## PROBLEM DESCRIPTION:
Reprint the whole of the data exactly.

※

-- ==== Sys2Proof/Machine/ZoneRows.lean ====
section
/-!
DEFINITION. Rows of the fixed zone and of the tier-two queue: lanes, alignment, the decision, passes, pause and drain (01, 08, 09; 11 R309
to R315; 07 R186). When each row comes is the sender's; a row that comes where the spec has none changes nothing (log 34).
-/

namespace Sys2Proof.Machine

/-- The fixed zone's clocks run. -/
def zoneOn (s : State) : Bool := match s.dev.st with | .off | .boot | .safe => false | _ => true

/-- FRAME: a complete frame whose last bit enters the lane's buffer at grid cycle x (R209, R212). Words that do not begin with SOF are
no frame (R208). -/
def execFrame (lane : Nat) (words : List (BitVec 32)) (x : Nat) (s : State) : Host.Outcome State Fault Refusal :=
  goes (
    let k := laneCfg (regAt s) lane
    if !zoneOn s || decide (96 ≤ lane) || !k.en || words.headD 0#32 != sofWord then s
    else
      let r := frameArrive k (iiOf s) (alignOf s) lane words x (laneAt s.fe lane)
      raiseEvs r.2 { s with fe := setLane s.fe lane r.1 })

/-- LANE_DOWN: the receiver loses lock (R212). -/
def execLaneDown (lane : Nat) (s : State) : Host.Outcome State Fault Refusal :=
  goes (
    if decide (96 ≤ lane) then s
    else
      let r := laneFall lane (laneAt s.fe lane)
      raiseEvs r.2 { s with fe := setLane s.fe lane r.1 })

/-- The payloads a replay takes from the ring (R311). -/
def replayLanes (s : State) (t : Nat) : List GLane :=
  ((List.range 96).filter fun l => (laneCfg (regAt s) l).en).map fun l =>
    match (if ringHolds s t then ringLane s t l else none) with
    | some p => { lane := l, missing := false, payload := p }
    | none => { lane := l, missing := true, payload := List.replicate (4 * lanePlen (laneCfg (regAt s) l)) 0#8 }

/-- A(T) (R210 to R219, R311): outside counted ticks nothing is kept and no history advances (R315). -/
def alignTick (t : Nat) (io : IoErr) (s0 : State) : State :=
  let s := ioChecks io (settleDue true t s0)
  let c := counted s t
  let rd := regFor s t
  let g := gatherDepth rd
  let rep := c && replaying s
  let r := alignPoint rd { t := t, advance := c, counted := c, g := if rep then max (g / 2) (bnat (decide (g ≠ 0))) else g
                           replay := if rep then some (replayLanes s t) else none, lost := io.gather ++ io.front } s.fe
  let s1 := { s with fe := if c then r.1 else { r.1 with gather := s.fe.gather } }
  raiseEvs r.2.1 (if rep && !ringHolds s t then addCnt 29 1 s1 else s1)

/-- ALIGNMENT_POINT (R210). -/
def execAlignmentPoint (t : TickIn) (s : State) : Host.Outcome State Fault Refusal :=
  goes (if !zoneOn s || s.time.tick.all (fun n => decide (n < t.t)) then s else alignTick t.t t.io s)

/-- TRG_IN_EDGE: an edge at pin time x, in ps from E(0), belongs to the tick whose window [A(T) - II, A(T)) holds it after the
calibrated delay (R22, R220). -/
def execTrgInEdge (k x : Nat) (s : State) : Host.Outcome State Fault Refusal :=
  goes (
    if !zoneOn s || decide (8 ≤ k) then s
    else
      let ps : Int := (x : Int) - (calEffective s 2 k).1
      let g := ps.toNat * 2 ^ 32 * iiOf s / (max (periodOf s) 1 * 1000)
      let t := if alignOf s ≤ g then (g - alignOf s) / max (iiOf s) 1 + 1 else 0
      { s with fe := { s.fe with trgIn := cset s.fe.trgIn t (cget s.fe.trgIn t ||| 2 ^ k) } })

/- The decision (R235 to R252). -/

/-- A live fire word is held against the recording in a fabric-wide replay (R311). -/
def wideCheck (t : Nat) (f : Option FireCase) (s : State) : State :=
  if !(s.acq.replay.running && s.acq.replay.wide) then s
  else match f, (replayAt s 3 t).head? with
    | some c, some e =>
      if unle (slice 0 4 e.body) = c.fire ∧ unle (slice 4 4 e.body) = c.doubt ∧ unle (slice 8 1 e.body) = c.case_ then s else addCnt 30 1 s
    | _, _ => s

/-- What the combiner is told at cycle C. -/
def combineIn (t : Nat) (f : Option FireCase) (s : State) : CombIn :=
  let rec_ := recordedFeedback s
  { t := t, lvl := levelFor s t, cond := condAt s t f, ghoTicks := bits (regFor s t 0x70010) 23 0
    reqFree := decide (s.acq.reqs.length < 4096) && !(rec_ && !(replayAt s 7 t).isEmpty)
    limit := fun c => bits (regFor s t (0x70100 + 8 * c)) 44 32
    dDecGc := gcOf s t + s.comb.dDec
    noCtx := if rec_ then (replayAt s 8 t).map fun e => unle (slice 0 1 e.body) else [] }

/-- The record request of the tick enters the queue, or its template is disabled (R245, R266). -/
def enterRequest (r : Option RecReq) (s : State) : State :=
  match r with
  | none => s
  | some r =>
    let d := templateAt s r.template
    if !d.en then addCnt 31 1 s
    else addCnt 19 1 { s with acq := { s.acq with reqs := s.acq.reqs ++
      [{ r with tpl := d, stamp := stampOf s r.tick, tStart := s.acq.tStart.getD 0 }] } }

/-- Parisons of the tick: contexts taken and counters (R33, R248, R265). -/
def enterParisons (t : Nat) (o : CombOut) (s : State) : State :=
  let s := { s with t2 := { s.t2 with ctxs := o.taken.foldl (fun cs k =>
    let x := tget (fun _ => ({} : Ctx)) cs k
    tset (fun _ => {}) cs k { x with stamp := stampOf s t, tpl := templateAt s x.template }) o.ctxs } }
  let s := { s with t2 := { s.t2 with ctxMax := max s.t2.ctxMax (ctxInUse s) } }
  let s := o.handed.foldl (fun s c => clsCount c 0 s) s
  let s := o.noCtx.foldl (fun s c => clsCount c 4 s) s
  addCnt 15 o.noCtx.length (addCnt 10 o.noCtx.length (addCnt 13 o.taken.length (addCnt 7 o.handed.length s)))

※

## EXPECTED ANSWER:
-- ==== Sys2Proof/Machine/ZoneRows.lean ====
section
/-!
DEFINITION. Rows of the fixed zone and of the tier-two queue: lanes, alignment, the decision, passes, pause and drain (01, 08, 09; 11 R309
to R315; 07 R186). When each row comes is the sender's; a row that comes where the spec has none changes nothing (log 34).
-/

namespace Sys2Proof.Machine

/-- The fixed zone's clocks run. -/
def zoneOn (s : State) : Bool := match s.dev.st with | .off | .boot | .safe => false | _ => true

/-- FRAME: a complete frame whose last bit enters the lane's buffer at grid cycle x (R209, R212). Words that do not begin with SOF are
no frame (R208). -/
def execFrame (lane : Nat) (words : List (BitVec 32)) (x : Nat) (s : State) : Host.Outcome State Fault Refusal :=
  goes (
    let k := laneCfg (regAt s) lane
    if !zoneOn s || decide (96 ≤ lane) || !k.en || words.headD 0#32 != sofWord then s
    else
      let r := frameArrive k (iiOf s) (alignOf s) lane words x (laneAt s.fe lane)
      raiseEvs r.2 { s with fe := setLane s.fe lane r.1 })

/-- LANE_DOWN: the receiver loses lock (R212). -/
def execLaneDown (lane : Nat) (s : State) : Host.Outcome State Fault Refusal :=
  goes (
    if decide (96 ≤ lane) then s
    else
      let r := laneFall lane (laneAt s.fe lane)
      raiseEvs r.2 { s with fe := setLane s.fe lane r.1 })

/-- The payloads a replay takes from the ring (R311). -/
def replayLanes (s : State) (t : Nat) : List GLane :=
  ((List.range 96).filter fun l => (laneCfg (regAt s) l).en).map fun l =>
    match (if ringHolds s t then ringLane s t l else none) with
    | some p => { lane := l, missing := false, payload := p }
    | none => { lane := l, missing := true, payload := List.replicate (4 * lanePlen (laneCfg (regAt s) l)) 0#8 }

/-- A(T) (R210 to R219, R311): outside counted ticks nothing is kept and no history advances (R315). -/
def alignTick (t : Nat) (io : IoErr) (s0 : State) : State :=
  let s := ioChecks io (settleDue true t s0)
  let c := counted s t
  let rd := regFor s t
  let g := gatherDepth rd
  let rep := c && replaying s
  let r := alignPoint rd { t := t, advance := c, counted := c, g := if rep then max (g / 2) (bnat (decide (g ≠ 0))) else g
                           replay := if rep then some (replayLanes s t) else none, lost := io.gather ++ io.front } s.fe
  let s1 := { s with fe := if c then r.1 else { r.1 with gather := s.fe.gather } }
  raiseEvs r.2.1 (if rep && !ringHolds s t then addCnt 29 1 s1 else s1)

/-- ALIGNMENT_POINT (R210). -/
def execAlignmentPoint (t : TickIn) (s : State) : Host.Outcome State Fault Refusal :=
  goes (if !zoneOn s || s.time.tick.all (fun n => decide (n < t.t)) then s else alignTick t.t t.io s)

/-- TRG_IN_EDGE: an edge at pin time x, in ps from E(0), belongs to the tick whose window [A(T) - II, A(T)) holds it after the
calibrated delay (R22, R220). -/
def execTrgInEdge (k x : Nat) (s : State) : Host.Outcome State Fault Refusal :=
  goes (
    if !zoneOn s || decide (8 ≤ k) then s
    else
      let ps : Int := (x : Int) - (calEffective s 2 k).1
      let g := ps.toNat * 2 ^ 32 * iiOf s / (max (periodOf s) 1 * 1000)
      let t := if alignOf s ≤ g then (g - alignOf s) / max (iiOf s) 1 + 1 else 0
      { s with fe := { s.fe with trgIn := cset s.fe.trgIn t (cget s.fe.trgIn t ||| 2 ^ k) } })

/- The decision (R235 to R252). -/

/-- A live fire word is held against the recording in a fabric-wide replay (R311). -/
def wideCheck (t : Nat) (f : Option FireCase) (s : State) : State :=
  if !(s.acq.replay.running && s.acq.replay.wide) then s
  else match f, (replayAt s 3 t).head? with
    | some c, some e =>
      if unle (slice 0 4 e.body) = c.fire ∧ unle (slice 4 4 e.body) = c.doubt ∧ unle (slice 8 1 e.body) = c.case_ then s else addCnt 30 1 s
    | _, _ => s

/-- What the combiner is told at cycle C. -/
def combineIn (t : Nat) (f : Option FireCase) (s : State) : CombIn :=
  let rec_ := recordedFeedback s
  { t := t, lvl := levelFor s t, cond := condAt s t f, ghoTicks := bits (regFor s t 0x70010) 23 0
    reqFree := decide (s.acq.reqs.length < 4096) && !(rec_ && !(replayAt s 7 t).isEmpty)
    limit := fun c => bits (regFor s t (0x70100 + 8 * c)) 44 32
    dDecGc := gcOf s t + s.comb.dDec
    noCtx := if rec_ then (replayAt s 8 t).map fun e => unle (slice 0 1 e.body) else [] }

/-- The record request of the tick enters the queue, or its template is disabled (R245, R266). -/
def enterRequest (r : Option RecReq) (s : State) : State :=
  match r with
  | none => s
  | some r =>
    let d := templateAt s r.template
    if !d.en then addCnt 31 1 s
    else addCnt 19 1 { s with acq := { s.acq with reqs := s.acq.reqs ++
      [{ r with tpl := d, stamp := stampOf s r.tick, tStart := s.acq.tStart.getD 0 }] } }

/-- Parisons of the tick: contexts taken and counters (R33, R248, R265). -/
def enterParisons (t : Nat) (o : CombOut) (s : State) : State :=
  let s := { s with t2 := { s.t2 with ctxs := o.taken.foldl (fun cs k =>
    let x := tget (fun _ => ({} : Ctx)) cs k
    tset (fun _ => {}) cs k { x with stamp := stampOf s t, tpl := templateAt s x.template }) o.ctxs } }
  let s := { s with t2 := { s.t2 with ctxMax := max s.t2.ctxMax (ctxInUse s) } }
  let s := o.handed.foldl (fun s c => clsCount c 0 s) s
  let s := o.noCtx.foldl (fun s c => clsCount c 4 s) s
  addCnt 15 o.noCtx.length (addCnt 10 o.noCtx.length (addCnt 13 o.taken.length (addCnt 7 o.handed.length s)))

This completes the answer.